This then was Sturt's prison, although at first he had not realised that in spite of every precaution, his retreat was cut off until the next rainfall.

Of Sturt's existence and occupation during this dreary period little can be said. He tried in every direction, until convinced of the uselessness of so doing, sometimes encouraged and led on by shallow pools in some fragmentary creek bed, at others, seeing nothing before him but hopeless aridity. Now, too, he found himself attacked with what he then thought was rheumatism, but proved to be scurvy, and Poole and Browne too were afflicted in the same way.

We now come to one of the picturesque incidents that Sturt has introduced in his narrative, and that help to fix on our memory the strangely weird picture of the lonely band of men confronted with the unaccustomed forces of nature in this wilderness.

"As we rode across the stony plain lying between us and the hills, the heated and parching blasts that came upon us, were more than we could bear. We were in the centre of the plain, when Mr. Browne drew my attention to a number of small black specks in the upper air. These spots increasing momentarily in size, were evidently approaching us rapidly. In an incredibly short space of time, we were surrounded by hundreds of the common kite, stooping down to within a few feet of us, and then turning away after having eyed us steadily. Several approached us so closely, that they threw themselves back to avoid contact, opening their beaks and spreading out their talons. The long flight of these birds, reaching from the ground into the heavens, put me strongly in mind of one of Martin's beautiful designs, in which he produces the effect of distance by a multitude of objects vanishing from the view."

Sturt, during his detention in the depôt, made one desperate attempt to the north, when he succeeded in getting a mile above the 28th parallel, but found nothing to repay him for his trouble.

And so week after week of this fearful monotony passed on without hardly a break or change.

Once, an old native wandered to their camp. He was starving and thirsty, looking a fit being to emerge from the gaunt waste around them. The dogs attacked him when he approached, but he stood his ground and fought them valiantly until they were called off; his whole demeanour was calm and courageous, and he showed neither surprise nor timidity. He drank greedily when water was given him, and ate voraciously, but whence he came the men could not divine nor could he explain to them. He accepted what was given to him, as a right expected by one fellow-being from another, cut off in the desert from their own kin. While he stopped at their camp he showed that he knew the use of the boat, explaining that it was upside down, as of course it was, and pointing to the N.W. as the place where they would want it, raising poor Sturt's hopes once more. After a fortnight he departed as he came, saying he would come back, but he never did.

"With him," says Sturt pathetically, "all our hopes vanished, for even the presence of this savage was soothing to us, and so long as he remained we indulged in anticipations as to the future.

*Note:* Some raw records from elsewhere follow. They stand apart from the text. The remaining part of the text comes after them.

/-- The head job is placed at the free cursor, or at byte 0 of the next page (R48). -/
theorem State.placeHead_place {s : State} {j : Job} {rest : List Job} {k page offset faults : Nat}
    {u : InUse} (jobs : s.writer.jobs = j :: rest) (free : s.array.programBusy = false)
    (full : s.segments.full = false)
    (opened : s.segments.open? = some (k, u, .place page offset, faults)) :
    s.placeHead = if j.body.size ≤ 256 - offset then s.claimRecord k u faults page offset
      else if page < 255 then s.claimRecord k u faults (page + 1) 0 else s.askRoom := by
  simp only [State.placeHead, jobs, full, free, opened, Bool.or_false, Bool.false_eq_true, if_false]

/-- No room on the page of the free cursor, nor on a later one. -/
def Segments.NoRoom (m : Segments) (size : Nat) : Prop :=
  m.open? = none ∨ (∃ k u faults, m.open? = some (k, u, .past, faults)) ∨
    ∃ k u page offset faults, m.open? = some (k, u, .place page offset, faults) ∧
      256 < offset + size ∧ 255 ≤ page

theorem State.placeHead_noRoom {s : State} {j : Job} {rest : List Job} (jobs : s.writer.jobs = j :: rest)
    (free : s.array.programBusy = false) (full : s.segments.full = false)
    (room : s.segments.NoRoom j.body.size) : s.placeHead = s.askRoom := by
  have := j.body.size_ge
  obtain h | ⟨k, u, faults, h⟩ | ⟨k, u, page, offset, faults, h, size, last⟩ := room
  · simp only [State.placeHead, jobs, full, free, h, Bool.or_false, Bool.false_eq_true, if_false]
  · simp only [State.placeHead, jobs, full, free, h, Bool.or_false, Bool.false_eq_true, if_false]
  · rw [State.placeHead_place jobs free full h, if_neg (by omega), if_neg (by omega)]

/-- The segment table once the OPEN segment is sealed (R50). -/
theorem Segments.seal_eq (m : Segments) :
    m.seal = { m with table := match m.open? with
      | some (k, u, _, _) => m.table.modify k fun e => { e with state := .sealed u }
      | none => m.table } := by
  unfold Segments.seal
  cases m.open? <;> rfl

theorem State.askRoom_chosen {s : State} {k : Nat} (h : s.segments.seal.chooseErased = some k) :
    s.askRoom = (s.setSegments s.segments.seal).setArray
      { s.array with programClaim := some (.header k) } := by
  unfold State.askRoom
  dsimp only
  rw [h]

theorem State.askRoom_full {s : State} (h : s.segments.seal.chooseErased = none) :
    s.askRoom = (s.setSegments { s.segments.seal with full := true }).raise .segmentManager
      (.full true) := by
  unfold State.askRoom
  dsimp only
  rw [h]

theorem Segments.chooseErased_eq_none {m : Segments} (h : ∀ e ∈ m.table, e.state ≠ .erased) :
    m.chooseErased = none := by
  cases hk : m.chooseErased with
  | none => rfl
  | some k =>
    obtain ⟨e, he, erased⟩ := Segments.chooseErased_some hk
    exact absurd erased (h e (List.mem_of_getElem? he))

theorem State.floorVector_eq (s : State) :
    s.floorVector = (List.range 16).map fun o =>
      if s.enlistment = none ∨ o < s.clusterSize then (s.tracker.holding o).through else 0 := by
  unfold State.floorVector
  simp only [Bool.or_eq_true, Option.isNone_iff_eq_none, decide_eq_true_eq]

/-! ### One serving (R25, R34, R36) -/

section Serving

variable {s : State} (fuel : Nat) (idle : s.array.activity = .idle)
include idle

theorem serveClaims_host {c : HostClaim} (host : s.array.hostClaim = some c)
    (readable : (s.segments.use? c.segment).isSome = true) :
    serveClaims (fuel + 1) s
      = s.setArray { s.array with hostClaim := none, activity := .read (.host c) } := by
  have r : s.readable c.segment = true := readable
  simp [serveClaims, idle, host, r]
  rfl

theorem serveClaims_host_refused {c : HostClaim} (host : s.array.hostClaim = some c)
    (refused : s.segments.use? c.segment = none) :
    serveClaims (fuel + 1) s = serveClaims fuel
      ((s.setArray { s.array with hostClaim := none }).setPort (s.port.readDone .reclaimed)) := by
  have r : s.readable c.segment = false := by rw [State.readable, refused]; rfl
  simp [serveClaims, idle, host, r]

variable (host : s.array.hostClaim = none)
include host

theorem serveClaims_record (program : s.array.programClaim = some .record) :
    serveClaims (fuel + 1) s
      = s.setArray { s.array with programClaim := none, activity := .program .record } := by
  simp [serveClaims, idle, host, program]

theorem serveClaims_header {k : Nat} (program : s.array.programClaim = some (.header k)) :
    serveClaims (fuel + 1) s
      = (s.setArray { s.array with programClaim := none, activity := .program (.header k) }).openSegment
          k := by
  simp [serveClaims, idle, host, program]

variable (program : s.array.programClaim = none)
include program

theorem serveClaims_fetch {c : FetchClaim} {rest : List FetchClaim}
    (fetch : s.array.fetchClaims = c :: rest) (readable : (s.segments.use? c.segment).isSome = true) :
    serveClaims (fuel + 1) s
      = s.setArray { s.array with fetchClaims := rest, activity := .read (.fetch c .wanted) } := by
  have r : s.readable c.segment = true := readable
  simp [serveClaims, idle, host, program, fetch, r]
  rfl

theorem serveClaims_fetch_refused {c : FetchClaim} {rest : List FetchClaim}
    (fetch : s.array.fetchClaims = c :: rest) (refused : s.segments.use? c.segment = none) :
    serveClaims (fuel + 1) s = serveClaims fuel
      ((s.setArray { s.array with fetchClaims := rest }).skipSeq c.requester c.origin c.seq) := by
  have r : s.readable c.segment = false := by rw [State.readable, refused]; rfl
  simp [serveClaims, idle, host, program, fetch, r]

From the time of his departure a gloomy silence pervaded the camp; we were, indeed, placed under the most trying circumstances, everything combined to depress our spirits and exhaust our patience. We had witnessed migration after migration of the feathered tribes, to that point to which we were so anxious to push our way. Flights of cockatoos, of parrots, of pigeons, and of bitterns; birds, also, whose notes had cheered us in the wilderness, all had taken the same high road to a better and more hospitable region."

And now the water began to sink with frightful rapidity, and they all thought that the end was surely coming. Hoping against hope, Sturt laid his plans to start as soon as the drought broke up, himself to proceed north and west whilst poor Poole, reduced to a frightful condition by scurvy, was to be sent carefully back as the only means of saving his life.

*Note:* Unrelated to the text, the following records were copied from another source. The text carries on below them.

-- ==== Sys2Proof/Machine/Reference.lean ====
section
/-! DEFINITION. The source's own algorithm on a whole bit string (43_commands.md, the quotations of R173
and R174; 44_host_boundary.md R207): the loop over trailing 512-bit blocks, the padding block as a
list of bits, and the finalization. It knows no commands, phases or status, and the core is measured
against it. -/

namespace Sys2Proof.Machine

/-- `h`, `N` and `Σ` of the source's loop. -/
structure Running where
  h : Word512
  n : Word512
  sigma : Word512
  deriving DecidableEq, Repr

/-- "h initialized to the IV, N and Σ initialized to zero". -/
def Running.start : Running := { h := tables.iv, n := 0, sigma := 0 }

/-- The integer of a bit string, first bit most significant (44_host_boundary.md R200). -/
def bitsValue (bits : List Bool) : Nat := bits.foldl (fun v b => 2 * v + b.toNat) 0

/-- A block, from its 512 bits, first bit most significant (20_memory.md R53). -/
def blockOfBits (bits : List Bool) : Word512 := BitVec.ofNat 512 (bitsValue bits)

/-- One block of the loop: "update h = g(N, h, block), advance N by 512 (mod 2^512), accumulate
Σ = (Σ + block) mod 2^512". -/
def Running.absorb (r : Running) (block : Word512) : Running :=
  { h := compress r.n r.h block, n := r.n + 512, sigma := r.sigma + block }

/-- "While ≥512 bits of unconsumed input remain, consume the trailing 512 bits as the next block". The
answer is the remainder and the running values. `fuel` bounds the loop; the input's length is
enough. -/
def referenceLoop : Nat → List Bool → Running → List Bool × Running
  | 0, bits, r => (bits, r)
  | fuel + 1, bits, r =>
    if bits.length < 512 then (bits, r)
    else
      let cut := bits.length - 512
      referenceLoop fuel (bits.take cut) (r.absorb (blockOfBits (bits.drop cut)))

/-- "`[zero bits]* ‖ 1 ‖ [remaining input bits]`, left-padded with zeros so the total length is exactly
512 bits". -/
def paddedBits (remainder : List Bool) : List Bool :=
  List.replicate (511 - remainder.length) false ++ true :: remainder

/-- The padding step, then "`h = g(zero_512, h, N)` then `h = g(zero_512, h, Σ)`". -/
def referenceFinal (remainder : List Bool) (r : Running) : Word512 :=
  let block := blockOfBits (paddedBits remainder)
  let h1 := compress r.n r.h block
  let n1 := r.n + BitVec.ofNat 512 remainder.length
  let s1 := r.sigma + block
  compress 0 (compress 0 h1 n1) s1

/-- The digest of a bit string: "the top 256 bits of the resulting h". -/
def referenceHash (bits : List Bool) : Digest :=
  let (remainder, r) := referenceLoop bits.length bits .start
  (referenceFinal remainder r).extractLsb' 256 256

/-- The bit string that a pair `(V, n)` of R200 stands for. -/
def bitsOf (value length : Nat) : List Bool :=
  (List.range length).map fun k => value.testBit (length - 1 - k)

end Sys2Proof.Machine
end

On the 12th and 13th of July the rain commenced, and the siege was raised, but Poole never lived to profit by it. Every arrangement for his comfort was made that the circumstances permitted, but on the first day's journey he died, and they brought his body back to the depôt and made his lonely grave there. Sturt's way was now open. After burying his lamented friend, he again dispatched the party that was selected to return home, and, with renewed hope, made preparations for the northwest. He first, however, removed the depôt to a better grassed locality, water being now plentiful everywhere. During a short western trip, on the 4th August they found themselves on the edge of an immense shallow and sandy basin, in which were detached sheets of water, "as blue as indigo and as salt as brine." This they took to be Lake Torrens, and returned to the depôt to arrange matters for a final departure.